Glossary

data source
a data object that represents a SAS data set in the Java-based Enterprise Miner GUI. A data source contains all the metadata for a SAS data set that Enterprise Miner needs in order to use the data set in a data mining process flow diagram. The SAS data set metadata that is required to create an Enterprise Miner data source includes the name and location of the data set, the SAS code that is used to define its library path, and the variable roles, measurement levels, and associated attributes that are used in the data mining process.
Gini index
a measure of the total leaf impurity in a decision tree.
logistic regression
a form of regression analysis in which the target variable (response variable) represents a binary-level or ordinal-level response.
metadata
a description or definition of data or information.
model
a formula or algorithm that computes outputs from inputs. A data mining model includes information about the conditional distribution of the target variables, given the input variables.
node
(1) in the SAS Enterprise Miner user interface, a graphical object that represents a data mining task in a process flow diagram. The statistical tools that perform the data mining tasks are called nodes when they are placed on a data mining process flow diagram. Each node performs a mathematical or graphical operation as a component of an analytical and predictive data model. (2) in a neural network, a linear or nonlinear computing element that accepts one or more inputs, computes a function of the inputs, and can direct the result to one or more other neurons.
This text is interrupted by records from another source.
-- ==== Sys2Proof/Tests/Slice0.lean ====
section
/-! SUPPORT. The model's own tests. Expected results are the spec's: 95_test_vectors.md where a vector is named, else hand evaluation of the
rule named. Then one witness for the hypotheses of every obligation that has some. -/

namespace Sys2Proof.Tests

open Sys2Proof Sys2Proof.Machine

/-! ## Helpers -/

/-- `BASE` with a protocol. -/
def cfgA : Config := { Config.base with proto := .textA }
def cfgB : Config := { Config.base with proto := .textB }
def cfgBin : Config := Config.base

/-- A small instance: three pixels, sixteen bits. -/
def small (p : Proto) : Config := { Config.base with proto := p, n := 3, m := 16 }

/-- Known contents for the small instances. -/
def someMem : Memory where
  fb := List.replicate 20 0x7A#8
  pixp := [⟨1#8, 2#8, 3#8⟩, ⟨4#8, 5#8, 6#8⟩, ⟨7#8, 8#8, 9#8⟩]
  pixv := [⟨9#8, 9#8, 9#8⟩, ⟨9#8, 9#8, 9#8⟩, ⟨9#8, 9#8, 9#8⟩]
  bitp := [0xF0#8, 0x00#8]
  bitv := [0x55#8, 0xAA#8]

/-- A state of the instance with known contents, four good and two bad frames counted. -/
def st (c : Config) (es : List Event) : State :=
  { State.resetWith c 0 with mem := someMem, cmdRx := 4#32, badRx := 2#32, inputs := es }

/-- A text state whose line `f` has been received. -/
def line (c : Config) (f : List Byte) : State :=
  { st c [.rxByte 0x0A#8 7#32] with
    mem := { someMem with fb := f ++ someMem.fb.drop f.length }, cur := f.length }

/-- A binary state whose next event is the packet `p`. -/
def packet (c : Config) (p : List Byte) : State := st c [.packet p 7#32]

/-- The next state, if there is one. -/
def next? (r : Result) : Option State :=
  match r with
  | .next t => some t
  | .fault _ => none
  | .refused _ => none

/-- The decoded instruction, if there is one. -/
def ok? (d : Except MalformedCause Instr) : Option Instr :=
  match d with
  | .ok i => some i
  | .error _ => none

/-- The cause of a Malformed frame, if it is one. -/
def err? (d : Except MalformedCause Instr) : Option MalformedCause :=
  match d with
  | .ok _ => none
  | .error e => some e

/-- What one step does to the counters, and what it outputs. -/
def seen (s : State) : Option (Word32 × Word32 × List OutOp) := (next? (step s)).map fun t => (t.cmdRx, t.badRx, t.out)

/-- What one step leaves in the pixel memories. -/
def pixels (s : State) : Option (List Color × List Color) := (next? (step s)).map fun t => (t.mem.pixp, t.mem.pixv)

/-- What one step leaves in the bit memories. -/
def bits (s : State) : Option (List Byte × List Byte) := (next? (step s)).map fun t => (t.mem.bitp, t.mem.bitv)

/-! ## WellFormed: each check refuses an ill-formed term -/

theorem test_wf_proto : Instr.wf cfgA .textBS = false := by decide
theorem test_wf_pixels_absent : Instr.wf { cfgBin with hasPixels := false } .binaryC = false := by decide
theorem test_wf_bitarray_absent : Instr.wf { cfgBin with hasBitarray := false } (.binary1 0) = false := by decide
theorem test_wf_led : Instr.wf cfgA (.textAO 256 Color.dark) = false ∧ Instr.wf cfgB (.textBL 256 Color.dark) = false ∧
    Instr.wf cfgBin (.binaryO 256 Color.dark) = false := by decide
theorem test_wf_batch_start : Instr.wf cfgBin (.binaryB 256 [Color.dark]) = false := by decide
theorem test_wf_batch_empty : Instr.wf cfgBin (.binaryB 0 []) = false := by decide
theorem test_wf_array_length : Instr.wf (small .binary) (.binaryA [0#8]) = false ∧
    Instr.wf (small .binary) (.binaryA [0#8, 0#8, 0#8]) = false := by decide
theorem test_wf_bit : Instr.wf cfgBin (.binary0 256) = false ∧ Instr.wf cfgBin (.binary1 256) = false := by decide
theorem test_wf_bounds_accepted : Instr.wf cfgA (.textAO 255 Color.dark) = true ∧ Instr.wf cfgBin (.binaryB 255 [Color.dark]) = true ∧
    Instr.wf (small .binary) (.binaryA [0#8, 0#8]) = true ∧ Instr.wf cfgBin (.binary1 255) = true := by decide
theorem test_wf_config : Config.wf Config.base = true ∧ Config.wf { Config.base with m := 12 } = false ∧
    Config.wf { Config.base with cap := 1 } = false ∧ Config.wf { Config.base with pktMax := 10 } = false ∧
    Config.wf { Config.base with n := 0 } = false ∧ Config.wf { Config.base with hasPixels := false, hasBitarray := false } = false := by
  decide

/-! ## Decode: a word of every row, from the spec's encoding of it -/

/-- Vectors T30, T32, T34. -/
theorem test_decode_textA_letters : ok? (decode cfgA [0x47#8]) = some .textAG ∧ ok? (decode cfgA [0x4C#8]) = some .textAL ∧
    ok? (decode cfgA [0x43#8]) = some .textAC := by decide
/-- Vector T1, `O10,16711680`. -/
theorem test_decode_textAO :
    ok? (decode cfgA [0x4F#8, 0x31#8, 0x30#8, 0x2C#8, 0x31#8, 0x36#8, 0x37#8, 0x31#8, 0x31#8, 0x36#8, 0x38#8, 0x30#8]) =
      some (.textAO 10 ⟨0xFF#8, 0x00#8, 0x00#8⟩) := by decide
/-- Vector T7, `O2,66051`: red, green and blue from their own bits. -/
theorem test_decode_color_fields : ok? (decode cfgA [0x4F#8, 0x32#8, 0x2C#8, 0x36#8, 0x36#8, 0x30#8, 0x35#8, 0x31#8]) =
    some (.textAO 2 ⟨1#8, 2#8, 3#8⟩) := by decide
/-- Vectors T31, T35, T33. -/
theorem test_decode_textB : ok? (decode cfgB [0x53#8]) = some .textBS ∧ ok? (decode cfgB [0x58#8]) = some .textBX ∧
    ok? (decode cfgB [0x4C#8, 0x33#8, 0x2C#8, 0x32#8, 0x35#8, 0x35#8]) = some (.textBL 3 ⟨0#8, 0#8, 255#8⟩) := by decide
/-- Vectors T4, T14, T9, T11, T16, T20 under EMPTY_INT = Malformed, T36 under TEXT_TRAILING = Malformed, T23, T39. -/
theorem test_decode_text_malformed :
    err? (decode cfgA [0x4F#8, 0x32#8, 0x35#8, 0x36#8, 0x2C#8, 0x30#8]) = some .outOfRange ∧
    err? (decode cfgA [0x4F#8, 0x33#8, 0x30#8, 0x30#8, 0x2C#8, 0x35#8]) = some .outOfRange ∧
    err? (decode cfgA [0x4F#8, 0x31#8, 0x30#8]) = some .missingSeparator ∧
    err? (decode cfgA [0x4F#8, 0x31#8, 0x2C#8, 0x35#8, 0x2C#8, 0x36#8]) = some .missingSeparator ∧
    err? (decode cfgA [0x4F#8, 0x2D#8, 0x31#8, 0x2C#8, 0x35#8]) = some .negativeField ∧
    err? (decode { cfgA with emptyInt := .malformed } [0x4F#8, 0x2C#8]) = some .emptyField ∧
    err? (decode { cfgA with textTrailing := .malformed } [0x47#8, 0x0D#8]) = some .trailingBytes ∧
    err? (decode cfgA [0x6F#8, 0x31#8, 0x2C#8, 0x32#8]) = some .unknownOpcode ∧ err? (decode cfgA []) = some .emptyFrame := by decide
/-- Vectors T12 (`O+1,5`, `O--1,5`, `O1,2-`), T20, T21, T22, T16 with T17 in one line under `ClampZero`, T10. -/
theorem test_decode_text_signs :
    err? (decode cfgA [0x4F#8, 0x2B#8, 0x31#8, 0x2C#8, 0x35#8]) = some .missingSeparator ∧
    err? (decode cfgA [0x4F#8, 0x2D#8, 0x2D#8, 0x31#8, 0x2C#8, 0x35#8]) = some .missingSeparator ∧
    err? (decode cfgA [0x4F#8, 0x31#8, 0x2C#8, 0x32#8, 0x2D#8]) = some .missingSeparator ∧
    ok? (decode cfgA [0x4F#8, 0x2C#8]) = some (.textAO 0 Color.dark) ∧
    ok? (decode cfgA [0x4F#8, 0x2D#8, 0x2C#8, 0x35#8]) = some (.textAO 0 ⟨0#8, 0#8, 5#8⟩) ∧
    ok? (decode cfgA [0x4F#8, 0x31#8, 0x2C#8, 0x2D#8]) = some (.textAO 1 Color.dark) ∧
    ok? (decode { cfgA with negPolicy := .clampZero } [0x4F#8, 0x2D#8, 0x31#8, 0x2C#8, 0x2D#8, 0x35#8]) = some (.textAO 0 Color.dark) ∧
    err? (decode { cfgA with emptyInt := .malformed } [0x4F#8]) = some .missingSeparator := by decide
/-- Vectors B2, B23, B25, B26. -/
theorem test_decode_binary_letters : ok? (decode cfgBin [0x47#8]) = some .binaryG ∧ ok? (decode cfgBin [0x4C#8]) = some .binaryL ∧
    ok? (decode cfgBin [0x43#8]) = some .binaryC ∧ ok? (decode cfgBin [0x52#8]) = some .binaryR := by decide
/-- Vector B4. -/
theorem test_decode_binaryO : ok? (decode cfgBin [0x4F#8, 0x0A#8, 0xFF#8, 0x01#8, 0x02#8]) = some (.binaryO 10 ⟨0xFF#8, 1#8, 2#8⟩) := by decide
/-- Vector B10. -/
theorem test_decode_binaryB : ok? (decode cfgBin [0x42#8, 0xFF#8, 1#8, 2#8, 3#8, 4#8, 5#8, 6#8]) =
    some (.binaryB 255 [⟨1#8, 2#8, 3#8⟩, ⟨4#8, 5#8, 6#8⟩]) := by decide
/-- Vector B13. -/
theorem test_decode_binaryA : ok? (decode cfgBin [0x41#8, 0x01#8, 0#8, 0#8, 0#8, 0#8, 0#8, 0#8, 0#8, 0#8, 0x80#8]) =
    some (.binaryA [0x01#8, 0#8, 0#8, 0#8, 0#8, 0#8, 0#8, 0#8, 0#8, 0x80#8]) := by decide
/-- Vectors B17, B22. -/
theorem test_decode_binary_bits : ok? (decode cfgBin [0x30#8, 0x09#8]) = some (.binary0 9) ∧
    ok? (decode cfgBin [0x31#8, 0xFF#8]) = some (.binary1 255) := by decide
/-- Vectors B3, B7, B8, B9, B11, B14, B20, B28. -/
theorem test_decode_binary_malformed :
    err? (decode cfgBin [0x47#8, 0#8]) = some .wrongLength ∧
    err? (decode cfgBin [0x42#8, 0#8, 0xFF#8, 0#8, 0#8, 0#8, 0xFF#8]) = some .wrongLength ∧
    err? (decode cfgBin [0x42#8, 0#8, 0xFF#8, 0#8, 0#8, 0#8]) = some .wrongLength ∧
    err? (decode cfgBin [0x42#8, 0#8]) = some .wrongLength ∧
    err? (decode cfgBin [0x4F#8, 0x0A#8, 0xFF#8, 0#8]) = some .wrongLength ∧
    err? (decode cfgBin [0x41#8, 1#8, 0#8, 0#8, 0#8, 0#8, 0#8, 0#8, 0#8, 0#8]) = some .wrongLength ∧
    err? (decode cfgBin [0x31#8, 9#8, 0#8]) = some .wrongLength ∧
    err? (decode cfgBin [0x53#8]) = some .unknownOpcode ∧ err? (decode cfgBin [0x0A#8]) = some .unknownOpcode := by decide
/-- 30_encoding.md R84: the kinds of the decoded Command. -/
theorem test_decodeCommand : decodeCommand cfgA [0x47#8] = .getState ∧ decodeCommand cfgBin [0x31#8, 9#8] = .setArrayBit 9 true ∧
    decodeCommand cfgBin [] = .malformed .emptyFrame := by decide
/-- Encodings written out from 41_text_commands.md R139, R142 and 42_binary_commands.md R155 to R158. -/
theorem test_encode : encode (.textAO 10 ⟨0xFF#8, 0#8, 0#8⟩) =
      [0x4F#8, 0x31#8, 0x30#8, 0x2C#8, 0x31#8, 0x36#8, 0x37#8, 0x31#8, 0x31#8, 0x36#8, 0x38#8, 0x30#8] ∧
    encode (.textBL 0 Color.dark) = [0x4C#8, 0x30#8, 0x2C#8, 0x30#8] ∧
    encode (.binaryB 0 [⟨255#8, 0#8, 0#8⟩, ⟨0#8, 255#8, 0#8⟩]) = [0x42#8, 0#8, 0xFF#8, 0#8, 0#8, 0#8, 0xFF#8, 0#8] ∧
    encode (.binary0 9) = [0x30#8, 0x09#8] := by decide

/-! ## The opcode table's words (bit 0 of a word is the least significant bit of its first byte) -/

theorem test_table_words : decodeTableWord 8 0x47 = some .binaryG ∧ decodeTableWord 8 0x4C = some .binaryL ∧
    decodeTableWord 8 0x43 = some .binaryC ∧ decodeTableWord 8 0x52 = some .binaryR ∧
    decodeTableWord 8 0x53 = some .textBS ∧ decodeTableWord 8 0x58 = some .textBX ∧
    decodeTableWord 8 0x4F = some (.textAO 0 Color.dark) ∧ decodeTableWord 40 0x030201054F = some (.binaryO 5 ⟨1#8, 2#8, 3#8⟩) ∧
    decodeTableWord 40 0x0302010742 = some (.binaryB 7 [⟨1#8, 2#8, 3#8⟩]) ∧ decodeTableWord 8 0x42 = some (.binaryB 0 [Color.dark]) ∧
    decodeTableWord 16 0x0141 = some (.binaryA [1#8, 0#8, 0#8, 0#8, 0#8, 0#8, 0#8, 0#8, 0#8, 0#8]) ∧
    decodeTableWord 16 0x0930 = some (.binary0 9) ∧ decodeTableWord 16 0x0931 = some (.binary1 9) ∧ decodeTableWord 8 0x51 = none := by
  decide
/-- One step from reset runs the placed Binary word, one runs the placed text word. -/
theorem test_fetch_binary : seen (State.reset.withFetchWord 16 0x0931) = some (1#32, 0#32, [.actToggle, .bitSet 9 true]) := by decide
theorem test_fetch_text : seen (State.reset.withFetchWord 8 0x4F) = some (1#32, 0#32, [.pixSet 0 Color.dark]) := by decide

/-! ## One step per instruction -/

/-- Vector D11, `BOOKKEEP = Before` and `After`. -/
theorem test_binaryG_before : seen (packet (small .binary) [0x47#8]) =
    some (5#32, 2#32, [.actToggle, .outWrite [0x53#8, 0#8, 0#8, 0#8, 5#8, 0#8, 0#8, 0#8, 2#8]]) := by decide
theorem test_binaryG_after : seen (packet { small .binary with bookkeep := .after } [0x47#8]) =
    some (5#32, 2#32, [.actToggle, .outWrite [0x53#8, 0#8, 0#8, 0#8, 4#8, 0#8, 0#8, 0#8, 2#8]]) := by decide
/-- 44_state_reporter.md R192, `C:5;B:2;` CR LF. -/
theorem test_textAG : seen (line (small .textA) [0x47#8]) =
    some (5#32, 2#32, [.outWrite [0x43#8, 0x3A#8, 0x35#8, 0x3B#8, 0x42#8, 0x3A#8, 0x32#8, 0x3B#8, 0x0D#8, 0x0A#8]]) := by decide
/-- R192 with the `L:` field under `After`: now = 7, lastCmd = 2, so `L:5;`. -/
theorem test_textBS_L_field :
    seen { line { small .textB with statusLField := true, bookkeep := .after } [0x53#8] with lastCmd := 2#32 } =
      some (5#32, 2#32, [.outWrite [0x43#8, 0x3A#8, 0x34#8, 0x3B#8, 0x42#8, 0x3A#8, 0x32#8, 0x3B#8, 0x4C#8, 0x3A#8, 0x35#8, 0x3B#8,
        0x0D#8, 0x0A#8]]) := by decide
/-- Vector D10. -/
theorem test_textAG_push : (next? (step (line { small .textA with report := .push } [0x47#8]))).map (fun t => (t.dirty, t.out)) =
    some (true, []) := by decide
/-- Vectors D1, D12. -/
theorem test_binaryL : seen (packet (small .binary) [0x4C#8]) = some (5#32, 2#32, [.actToggle, .pixFlush, .bitCommit]) ∧
    pixels (packet (small .binary) [0x4C#8]) = some (someMem.pixp, someMem.pixp) ∧
    bits (packet (small .binary) [0x4C#8]) = some (someMem.bitp, someMem.bitp) := by decide
/-- P1, row `L`: no bit sink. -/
theorem test_textAL : seen (line { small .textA with hasBitarray := false } [0x4C#8]) = some (5#32, 2#32, [.pixFlush]) := by decide
/-- Vector D3. -/
theorem test_binaryC : pixels (packet (small .binary) [0x43#8]) = some (List.replicate 3 Color.dark, List.replicate 3 Color.dark) := by decide
theorem test_textAC : seen (line (small .textA) [0x43#8]) =
    some (5#32, 2#32, [.pixSet 0 Color.dark, .pixSet 1 Color.dark, .pixSet 2 Color.dark, .pixFlush]) := by decide
theorem test_textBX : seen (line (small .textB) [0x58#8]) =
    some (5#32, 2#32, [.pixSet 0 Color.dark, .pixSet 1 Color.dark, .pixSet 2 Color.dark, .pixFlush]) := by decide
/-- Vector D2: `O1,255` changes the pending pixel only. -/
theorem test_textAO : pixels (line (small .textA) [0x4F#8, 0x31#8, 0x2C#8, 0x32#8, 0x35#8, 0x35#8]) =
    some ([⟨1#8, 2#8, 3#8⟩, ⟨0#8, 0#8, 255#8⟩, ⟨7#8, 8#8, 9#8⟩], someMem.pixv) := by decide
/-- Vectors D4 and X4: `AUTO_FLUSH` shows everything pending; an index past the strip is Clamp's last pixel. -/
theorem test_textBL : pixels (line { small .textB with autoFlush := true, pixOor := .clamp } [0x4C#8, 0x35#8, 0x2C#8, 0x31#8]) =
    some ([⟨1#8, 2#8, 3#8⟩, ⟨4#8, 5#8, 6#8⟩, ⟨0#8, 0#8, 1#8⟩], [⟨1#8, 2#8, 3#8⟩, ⟨4#8, 5#8, 6#8⟩, ⟨0#8, 0#8, 1#8⟩]) := by decide
/-- Vector B29. -/
theorem test_binaryO_out_of_range : seen (packet (small .binary) [0x4F#8, 0xC8#8, 1#8, 2#8, 3#8]) =
      some (5#32, 2#32, [.actToggle, .pixSet 200 ⟨1#8, 2#8, 3#8⟩]) ∧
    pixels (packet (small .binary) [0x4F#8, 0xC8#8, 1#8, 2#8, 3#8]) = some (someMem.pixp, someMem.pixv) := by decide
/-- Vector B32, scaled to `N = 3`: last wins under Clamp. -/
theorem test_binaryB_clamp : pixels (packet { small .binary with pixOor := .clamp }
      [0x42#8, 2#8, 1#8, 1#8, 1#8, 2#8, 2#8, 2#8, 3#8, 3#8, 3#8]) =
    some ([⟨1#8, 2#8, 3#8⟩, ⟨4#8, 5#8, 6#8⟩, ⟨3#8, 3#8, 3#8⟩], someMem.pixv) := by decide
/-- Vector B10: no wrap at 256. -/
theorem test_binaryB_no_wrap : seen (packet (small .binary) [0x42#8, 0xFF#8, 1#8, 2#8, 3#8, 4#8, 5#8, 6#8]) =
    some (5#32, 2#32, [.actToggle, .pixSet 255 ⟨1#8, 2#8, 3#8⟩, .pixSet 256 ⟨4#8, 5#8, 6#8⟩]) := by decide
/-- Vector D6. -/
theorem test_binaryA : bits (packet (small .binary) [0x41#8, 0x05#8, 0x80#8]) = some ([0x05#8, 0x80#8], someMem.bitv) := by decide
/-- Vectors D7 and D8's mirror: bit 4 of `F0` cleared is `E0`. -/
theorem test_binary1 : bits (packet (small .binary) [0x31#8, 0x09#8]) = some ([0xF0#8, 0x02#8], someMem.bitv) := by decide
theorem test_binary0 : bits (packet (small .binary) [0x30#8, 0x04#8]) = some ([0xE0#8, 0x00#8], someMem.bitv) := by decide
/-- Vector B21 with `Clamp`: bit `M-1`. -/
theorem test_binary1_clamp : bits (packet { small .binary with bitOor := .clamp } [0x31#8, 0x50#8]) =
    some ([0xF0#8, 0x80#8], someMem.bitv) := by decide
/-- Vectors B26, D13. -/
theorem test_binaryR : (next? (step (packet (small .binary) [0x52#8]))).map (fun t => (t.halted, t.out, t.mem)) =
    some (true, [.actToggle, .restartReq], someMem) := by decide
/-- P4: under `After` the call does not return, the frame is not counted (log entry 10). -/
theorem test_binaryR_after : seen (packet { small .binary with bookkeep := .after } [0x52#8]) =
    some (4#32, 2#32, [.actToggle, .restartReq]) := by decide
Nodes are also known as neurons or units. (3) a leaf in a tree diagram. The terms leaf, node, and segment are closely related and sometimes refer to the same part of a tree. See also process flow diagram and internal node.
observation
a row in a SAS data set. All of the data values in an observation are associated with a single entity such as a customer or a state. Each observation contains either one data value or a missing-value indicator for each variable.
overfit
to train a model to the random variation in the sample data. Overfitted models contain too many parameters (weights), and they do not generalize well. See also underfit.
partition
to divide available data into training, validation, and test data sets.
PFD
See process flow diagram.
process flow diagram
a graphical representation of the various data mining tasks that are performed by individual Enterprise Miner nodes during a data mining analysis. A process flow diagram consists of two or more individual nodes that are connected in the order in which the data miner wants the corresponding statistical operations to be performed. Short form: PFD.
project
a user-created GUI entity that contains the related SAS Enterprise Miner components required for the data mining models. A project contains SAS Enterprise Miner data sources, process flow diagrams, and results data sets and model packages.
scorecard
a report that estimates the likelihood that a borrower will display a defined behavior such as payment default.
SAS data set
a file whose contents are in one of the native SAS file formats. There are two types of SAS data sets: SAS data files and SAS data views. SAS data files contain data values in addition to descriptor information that is associated with the data. SAS data views contain only the descriptor information plus other information that is required for retrieving data values from other SAS data sets or from files that are stored in other software vendors' file formats.
target variable
a variable whose values are known in one or more data sets that are available (in training data, for example) but whose values are unknown in one or more future data sets (in a score data set, for example). Data mining models use data from known variables to predict the values of target variables.
training
the process of computing good values for the weights in a model.
training data
currently available data that contains input values and target values that are used for model training.
underfit
to train a model to only part of the actual patterns in the sample data. Underfit models contain too few parameters (weights), and they do not generalize well. See also overfit.
validation data
data that is used to validate the suitability of a data model that was developed using training data. Both training data sets and validation data sets contain target variable values. Target variable values in the training data are used to train the model. Target variable values in the validation data set are used to compare the training model's predictions to the known target values, assessing the model's fit before using the model to score new data.
variable
a column in a SAS data set or in a SAS data view. The data values for each variable describe a single characteristic for all observations. Each SAS variable can have the following attributes: name, data type (character or numeric), length, format, informat, and label.